Abstract
The application of Next-Generation Sequencing for studying the genetics of papillary thyroid carcinomas (PTC) has recently revealed new somatic mutations and gene fusions as potential new tumor-initiating events in patients without any known driver lesion. Gene and miRNA expression analyses defined clinically relevant subclasses correlated to tumor progression. In addition, it has been shown that tumor driver mutations in BRAF, and RET rearrangements - altogether termed “BRAF-like” carcinomas - have a very similar expression pattern and constitute a distinct category. Conversely, “RAS-like” carcinomas have a different genomic, epigenomic, and proteomic profile. These findings justify the need to reconsider PTC classification schemes.

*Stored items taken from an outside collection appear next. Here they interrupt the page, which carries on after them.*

/-- Settles O28: FRAMEDEC in its two cases, which read the frame and the mode table alone. -/
theorem framedecGivesExactlyOneOutcome : Obligations.FramedecGivesExactlyOneOutcome := by
  intro s s' f ⟨hcodes, _⟩
  refine ⟨?_, by rw [boundBy_exec_framedec, boundBy_exec_framedec, hcodes]⟩
  simp only [boundBy_exec_framedec_eq_iff]
  by_cases h : byte f modeByte ∈ s.modeCodes
  · simp [frameDec_of_mem h]
  · simp [frameDec_of_not_mem h]

theorem byte_congr_of_mode_ignored {f f' : Frame}
    (h : ∀ i : Fin 64, 8 ≤ i.val → f.getLsbD i.val = f'.getLsbD i.val) {n : Nat} (hpos : 1 ≤ n) (hlt : n < 8) :
    byte f n = byte f' n := by
  refine BitVec.eq_of_getLsbD_eq fun i hi => ?_
  have hbit : f.getLsbD (8 * n + i) = f'.getLsbD (8 * n + i) := h ⟨8 * n + i, by omega⟩ (by simp only; omega)
  rw [byte_getLsbD, byte_getLsbD, hbit]

/-- Frames that agree outside byte 0 have the same patterns and dots: no digit and no dot stands in byte 0 (R138). -/
theorem content_congr_of_mode_ignored {f f' : Frame}
    (h : ∀ i : Fin 64, 8 ≤ i.val → f.getLsbD i.val = f'.getLsbD i.val) :
    digitsOf f = digitsOf f' ∧ dotsOf f = dotsOf f' := by
  have hdigitByte : ∀ k : Fin 4, 1 ≤ digitByte[k] ∧ digitByte[k] < 8 := by decide
  have hdotByte : ∀ j : Fin 3, 1 ≤ dotByte[j] ∧ dotByte[j] < 8 := by decide
  have hdig (k : Fin 4) : digExt f k = digExt f' k :=
    congrArg gather (byte_congr_of_mode_ignored h (hdigitByte k).1 (hdigitByte k).2)
  have hdot (j : Fin 3) : dotExt f j = dotExt f' j :=
    congrArg (bitTest · dotBit) (byte_congr_of_mode_ignored h (hdotByte j).1 (hdotByte j).2)
  simp only [digitsOf, dotsOf, hdig, hdot, and_self]

/-- Settles O30: both frames decode, and their patterns and dots agree. -/
theorem readingContentIgnoresTheMode : Obligations.ReadingContentIgnoresTheMode := by
  intro s f f' hs h hc hc'
  exact ⟨readingOf f, readingOf f', boundBy_exec_framedec_of_mem ((hs.modeByte_mem_iff f).mpr hc),
    boundBy_exec_framedec_of_mem ((hs.modeByte_mem_iff f').mpr hc'), content_congr_of_mode_ignored h⟩

/-- Settles O31: FRAMEDEC reads the mode table alone, and any patterns make a Reading. -/
theorem framedecResolvesNoGlyph : Obligations.FramedecResolvesNoGlyph := by
  refine ⟨fun s s' f hcodes => ?_, fun s f hs hc _ => ?_⟩
  · rw [boundBy_exec_framedec, boundBy_exec_framedec, hcodes]
  · exact ⟨readingOf f, boundBy_exec_framedec_of_mem ((hs.modeByte_mem_iff f).mpr hc), digitsOf_getElem f⟩

/-! GLYPHS and DISPLAY (R140, R141). -/

theorem boundBy_exec_glyphs_eq_iff {r : Reading} {s : State} {gs : Vector Glyph 4} :
    boundBy (exec (.glyphs r) s) = some (.glyphs gs) ↔ glyphsOf s.segRom r = gs := by
  rw [boundBy_exec_glyphs, Option.some.injEq, Value.glyphs.injEq]

theorem boundBy_exec_segdec_eq_iff {p : Pattern} {s : State} {g : Glyph} :
    boundBy (exec (.segdec p) s) = some (.glyph g) ↔ romRead s.segRom p = g := by
  rw [boundBy_exec_segdec, Option.some.injEq, Value.glyph.injEq]

/-- The glyphs of the decoded frame's Reading stand on the optional ports (R140; log 19). -/
theorem State.digitGlyph_of_frameDec {s : State} {r : Reading} (h : frameDec s.modeCodes s.frame = .ok r)
    (k : Fin 4) : s.digitGlyph k = (glyphsOf s.segRom r)[k] := by
  obtain ⟨-, -, hpat, -⟩ := State.ports_of_frameDec h
  rw [State.digitGlyph, hpat, glyphsOf_getElem]

/-- Settles O34: the ROM read of each digit with and without a matching entry, and the read wired to each port. -/
theorem glyphsResolvesFourDigits : Obligations.GlyphsResolvesFourDigits := by
  refine ⟨fun s r ⟨_, hrom⟩ => ?_, fun s k g h => ?_, fun s r gs hframe hglyphs k => ?_⟩
  · have ⟨_, _, hdistinct⟩ := hrom
    refine ⟨glyphsOf s.segRom r, rfl, fun k => ?_⟩
    rw [glyphsOf_getElem]
    refine ⟨fun g hg => romRead_of_mem hdistinct hg, fun hno => romRead_of_not_mem fun e he hp => ?_⟩
    exact hno e.2 (hp ▸ he)
  · have hglyph : s.digitGlyph k = g := boundBy_exec_segdec_eq_iff.mp h
    exact ⟨congrArg glyphKnown hglyph, congrArg glyphCode hglyph⟩
  · obtain rfl := boundBy_exec_glyphs_eq_iff.mp hglyphs
    have hglyph := State.digitGlyph_of_frameDec (boundBy_exec_framedec_eq_iff.mp hframe) k
    exact ⟨congrArg glyphKnown hglyph, congrArg glyphCode hglyph⟩

theorem displayOf_of_err {codes : List Byte} {f : Frame} {e : DecodeError} (rom : SegRom)
    (h : frameDec codes f = .err e) : displayOf codes rom f = .err e := by
  rw [displayOf, h]

theorem displayOf_of_ok {codes : List Byte} {f : Frame} {r : Reading} (rom : SegRom)
    (h : frameDec codes f = .ok r) : displayOf codes rom f = .ok ⟨r.mode, glyphsOf rom r, r.dots⟩ := by
  rw [displayOf, h]

/-- Settles O35: DISPLAY by the outcome of FRAMEDEC. -/
theorem displayIsFramedecThenGlyphs : Obligations.DisplayIsFramedecThenGlyphs := by
  intro s f
  refine ⟨displayOf s.modeCodes s.segRom f, rfl, fun e he => ?_, fun r gs hr hgs => ?_⟩
  · exact displayOf_of_err s.segRom (boundBy_exec_framedec_eq_iff.mp he)
  · obtain rfl := boundBy_exec_glyphs_eq_iff.mp hgs
    exact displayOf_of_ok s.segRom (boundBy_exec_framedec_eq_iff.mp hr)

end Sys2Proof.Machine
end

section
/-! The statements of 60_exceptions.md: which operations return the one error and with which byte, and when a step stops. -/

namespace Sys2Proof.Machine

/-! The error of each decoder that returns one, as a condition on its byte (R161). -/

theorem modeDec_eq_err_inv {codes : List Byte} {c : Byte} {e : DecodeError} (h : modeDec codes c = .err e) :
    c ∉ codes ∧ e = .unrecognizedMode c := by
  have hno : c ∉ codes := fun hc => by simp [modeDec_of_mem hc] at h
  exact ⟨hno, Res.err.inj (h.symm.trans (modeDec_of_not_mem hno))⟩

theorem frameDec_eq_err_inv {codes : List Byte} {f : Frame} {e : DecodeError} (h : frameDec codes f = .err e) :
    byte f modeByte ∉ codes ∧ e = .unrecognizedMode (byte f modeByte) := by
  have hno : byte f modeByte ∉ codes := frameDec_fails_iff.mp ⟨e, h⟩
  exact ⟨hno, Res.err.inj (h.symm.trans (frameDec_of_not_mem hno))⟩

/-- DISPLAY has no error of its own (R141). -/
theorem displayOf_eq_err_iff {codes : List Byte} {rom : SegRom} {f : Frame} {e : DecodeError} :
    displayOf codes rom f = .err e ↔ frameDec codes f = .err e := by
  cases h : frameDec codes f with
  | ok r => simp [displayOf_of_ok rom h]
  | err e' => simp [displayOf_of_err rom h]

/-! What the operations without a spec lemma so far bind (R70, R71, R120). -/

theorem boundBy_exec_bittest (b : Byte) (n : Nat) (s : State) :
    boundBy (exec (.bittest b n) s) = some (.bit (bitTest b n)) :=
  boundBy_next_bindResult s _

theorem boundBy_exec_modeUnrecognized (c : Byte) (s : State) :
    boundBy (exec (.modeUnrecognized c) s) = some (.mode (modeDec s.modeCodes c)) :=
  boundBy_next_bindResult s _

theorem boundBy_exec_romUnrec (p : Pattern) (s : State) :
    boundBy (exec (.romUnrec p) s) = some (.glyph (romRead s.segRom p)) :=
  boundBy_next_bindResult (s.drivePattern p) _

theorem boundBy_exec_romRow {s : State} (hrom : RomWf s.segRom) (k : Fin 23) :
    boundBy (exec (romRow k) s) = some (.glyph (romRead s.segRom s.segRom[k].1)) := by
  rw [exec_romRow_eq hrom, evalSegdec_eq, boundBy_next_bindResult]

/-- A mode row accepts its own code (R70). -/
theorem boundBy_exec_modeRow {s : State} (hcodes : s.modeCodes = Sys2Proof.Machine.modeCodes) (k : Fin 19) :
    boundBy (exec (modeRow k) s) = some (.mode (.ok (modeCode k))) := by
  have hmem : modeCode k ∈ s.modeCodes := by
    rw [hcodes, mem_modeCodes_iff]
    exact ⟨k, rfl⟩
  rw [exec_modeRow, evalModedec_eq, boundBy_next_bindResult, modeDec_of_mem hmem]

/-- Settles O32: byte 0 alone makes FRAMEDEC fail, and DISPLAY fails with it before any pattern is looked up. -/
theorem unknownModeReportsOnlyItself : Obligations.UnknownModeReportsOnlyItself := by
  intro s f hs hc _
  have hdec : frameDec s.modeCodes f = .err (.unrecognizedMode (f.extractLsb' 0 8)) :=
    frameDec_of_not_mem (mt (hs.modeByte_mem_iff f).mp hc)
  refine ⟨boundBy_exec_framedec_eq_iff.mpr hdec, ?_⟩
  rw [boundBy_exec_display, displayOf_of_err s.segRom hdec]

/-- Settles O33, by kind of operation: what it binds is a value of another type or `Ok` of a row's code, or else the
outcome of the mode check, whose error is known. -/
theorem onlyModeChecksRaiseTheError : Obligations.OnlyModeChecksRaiseTheError := by
  intro i s e hs h
  obtain ⟨hcodes, hrom⟩ := hs
  induction i using instr_by_rows with
  | segdec p => simp [boundBy_exec_segdec] at h
  | bittest b n => simp [boundBy_exec_bittest] at h
  | digext k f => simp [boundBy_exec_digext] at h
  | dotext j f => simp [boundBy_exec_dotext] at h
  | glyphs r => simp [boundBy_exec_glyphs] at h
  | modeRow k => simp [boundBy_exec_modeRow hcodes] at h
  | romRow k => simp [boundBy_exec_romRow hrom] at h
  | romUnrec p => simp [boundBy_exec_romUnrec] at h
  | modedec c =>
    have herr : modeDec modeCodes c = .err e := by simpa [boundBy_exec_modedec, hcodes] using h
    obtain ⟨hno, he⟩ := modeDec_eq_err_inv herr
    exact ⟨c, he, hno, .inl rfl⟩
  | modeUnrecognized c =>
    have herr : modeDec modeCodes c = .err e := by simpa [boundBy_exec_modeUnrecognized, hcodes] using h
    obtain ⟨hno, he⟩ := modeDec_eq_err_inv herr
    exact ⟨c, he, hno, .inr (.inl rfl)⟩
  | framedec f =>
    have herr : frameDec modeCodes f = .err e := by simpa [boundBy_exec_framedec, hcodes] using h
    obtain ⟨hno, he⟩ := frameDec_eq_err_inv herr
    exact ⟨byte f modeByte, he, hno, .inr (.inr ⟨f, rfl, .inl rfl⟩)⟩
  | display f =>
    have herr : frameDec modeCodes f = .err e := by simpa [boundBy_exec_display, displayOf_eq_err_iff, hcodes] using h
    obtain ⟨hno, he⟩ := frameDec_eq_err_inv herr
    exact ⟨byte f modeByte, he, hno, .inr (.inr ⟨f, rfl, .inr rfl⟩)⟩

/-! When a step stops (R47, R160, R168; log 15). -/

theorem step_of_reject {s : State} {r : Request} {rest : List Request} {why : Reject} (hp : s.program = r :: rest)
    (hd : decode s.segRom r = .reject why) : step s = .refused (.badRequest why) := by
  simp [step, hp, hd]

/-- A step goes on to a next state, or refuses a first request that the decoder rejects: an operation completes (R160). -/
theorem step_next_or_rejects (s : State) :
    (∃ t, step s = .next t) ∨
    ∃ r rest why, s.program = r :: rest ∧ decode s.segRom r = .reject why ∧ step s = .refused (.badRequest why) := by
  obtain ⟨-, hidle⟩ | hrej | ⟨r, rest, i, -, -, hexec⟩ := step_cases s
  · exact .inl ⟨s, hidle⟩
  · exact .inr hrej
  · obtain ⟨t, -, hnext, -⟩ := everyOperationCompletes i (s.present rest)
    exact .inl ⟨t, hexec.trans hnext⟩

/-- Settles O43: neither way a step can end is a fault, and only a rejected request is refused. -/
theorem stepStopsOnlyOnAMalformedRequest : Obligations.StepStopsOnlyOnAMalformedRequest := by
  intro s
  refine ⟨fun x hx => ?_, fun x => ⟨fun hx => ?_, ?_⟩⟩
  · obtain ⟨t, hnext⟩ | ⟨r, rest, why, -, -, href⟩ := step_next_or_rejects s
    · cases hnext.symm.trans hx
    · cases href.symm.trans hx
  · obtain ⟨t, hnext⟩ | ⟨r, rest, why, hp, hd, href⟩ := step_next_or_rejects s
    · cases hnext.symm.trans hx
    · cases href.symm.trans hx
      exact ⟨r, rest, why, hp, hd, rfl⟩
  · rintro ⟨r, rest, why, hp, hd, rfl⟩
    exact step_of_reject hp hd

end Sys2Proof.Machine
end

section
/-! The sample frame of 90_conflicts.md C1, as printed and as corrected. -/

namespace Sys2Proof.Machine

/-- A frame whose byte 0 is a code decodes to the Reading its fields make, under allowed tables (R24, R133). -/
theorem State.TablesOk.frameDec_eq_ok {s : State} (hs : s.TablesOk) {f : Frame} {r : Reading}
    (hmode : f.extractLsb' 0 8 ∈ Sys2Proof.Machine.modeCodes) (hr : readingOf f = r) :
    frameDec s.modeCodes f = .ok r :=
  frameDec_eq_ok_iff.mpr ⟨(hs.modeByte_mem_iff f).mpr hmode, hr⟩

theorem readingOf_correctedSample :
    readingOf 0x00D7D7D7D7000000 = ⟨0x00, #v[0x3F, 0x3F, 0x3F, 0x3F], #v[false, false, false]⟩ := by decide

theorem readingOf_printedSample :
    readingOf 0x007E7E7E7E000000 = ⟨0x00, #v[0x76, 0x76, 0x76, 0x76], #v[true, true, true]⟩ := by decide

/-- Four digits with the pattern of the one fixed ROM entry show '0' (R102). -/
theorem glyphsOf_zeros {rom : SegRom} (hrom : RomWf rom) (mode : Byte) (dots : Vector Bool 3) :
    glyphsOf rom ⟨mode, #v[0x3F, 0x3F, 0x3F, 0x3F], dots⟩ = #v[.char .d0, .char .d0, .char .d0, .char .d0] := by
  have hdef : glyphsOf rom ⟨mode, #v[0x3F, 0x3F, 0x3F, 0x3F], dots⟩ =
      #v[romRead rom 0x3F, romRead rom 0x3F, romRead rom 0x3F, romRead rom 0x3F] := rfl
  rw [hdef, romRead_zero hrom]

/-- Settles O53: each frame decodes to the Reading its fields make, and DISPLAY of the corrected one reads the fixed
entry of the ROM four times. -/
theorem correctedSampleFrameShowsZeros : Obligations.CorrectedSampleFrameShowsZeros := by
  intro s hs
  have ⟨_, hrom⟩ := hs
  have hcorrected := hs.frameDec_eq_ok (by decide) readingOf_correctedSample
  have hprinted := hs.frameDec_eq_ok (by decide) readingOf_printedSample
  refine ⟨?_, boundBy_exec_framedec_eq_iff.mpr hprinted⟩
  rw [boundBy_exec_display, displayOf_of_ok s.segRom hcorrected, glyphsOf_zeros hrom]

end Sys2Proof.Machine
end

Keywords: gene rearrangements, mutations, Next generation sequencing, papillary thyroid carcinoma, RNA-Sequencing
1
Thyroid carcinomas represent one of the most common malignancies of the endocrine system1 and the incidence has increased 3-fold over the past 30 years. The vast majority of thyroid cancer (more than 95%) derives from follicular cells.2-4 Well-differentiated tumors of this gland include papillary (PTC) and follicular (FTC) histotypes.2-4 The former accounts for about 90% of all thyroid carcinomas. Conversely, anaplastic carcinomas (ATC) are undifferentiated and very rare (2–5% of cases). The ATC are extremely aggressive and insensitive to conventional radiotherapy and chemotherapy.5,6 The major risk factor for PTC is the exposure to ionizing radiations. Indeed, Hiroshima and Nagasaki survivors, patients treated in the 1950's with head and neck irradiation to cure thymic hyperplasia or mycotic infections, as well as children in Belarus and Ukraine (after the nuclear disaster of Chernobyl in 1986), exhibited an increased PTC incidence.7 Genetic factors, other than the environmental ones, play a key role in thyroid carcinogenesis. Familial forms of thyroid neoplasia associated with tumor syndromes are caused by known germline mutations.8 In addition, common variants in FOXE1 and NKX2 genes have been recently associated to an increased risk (5.7-fold) of both PTC and FTC.9 Non-familial PTC forms are caused by mutations and rearrangements in oncogenes. In particular, mutually exclusive mutations in genes belonging to the mitogen-activated protein kinase (MAPK), such as RET, TRK, RAS and BRAF, have been found in about 70% of PTC cases.10-12 Rearrangements of RET proto-oncogene - with the fusion of its tyrosine kinase (TK) domain with other genes resulting in its constitutive activation - have been found in about 30% of PTCs.13 In the remaining PTC cases, specific point mutations in BRAF (V600E) and RAS genes (K-RAS, H-RAS and N-RAS) have been identified.10,11 Nonetheless, no oncogene mutations have been reported in about 25–30% of PTCs (defined as “dark matter”).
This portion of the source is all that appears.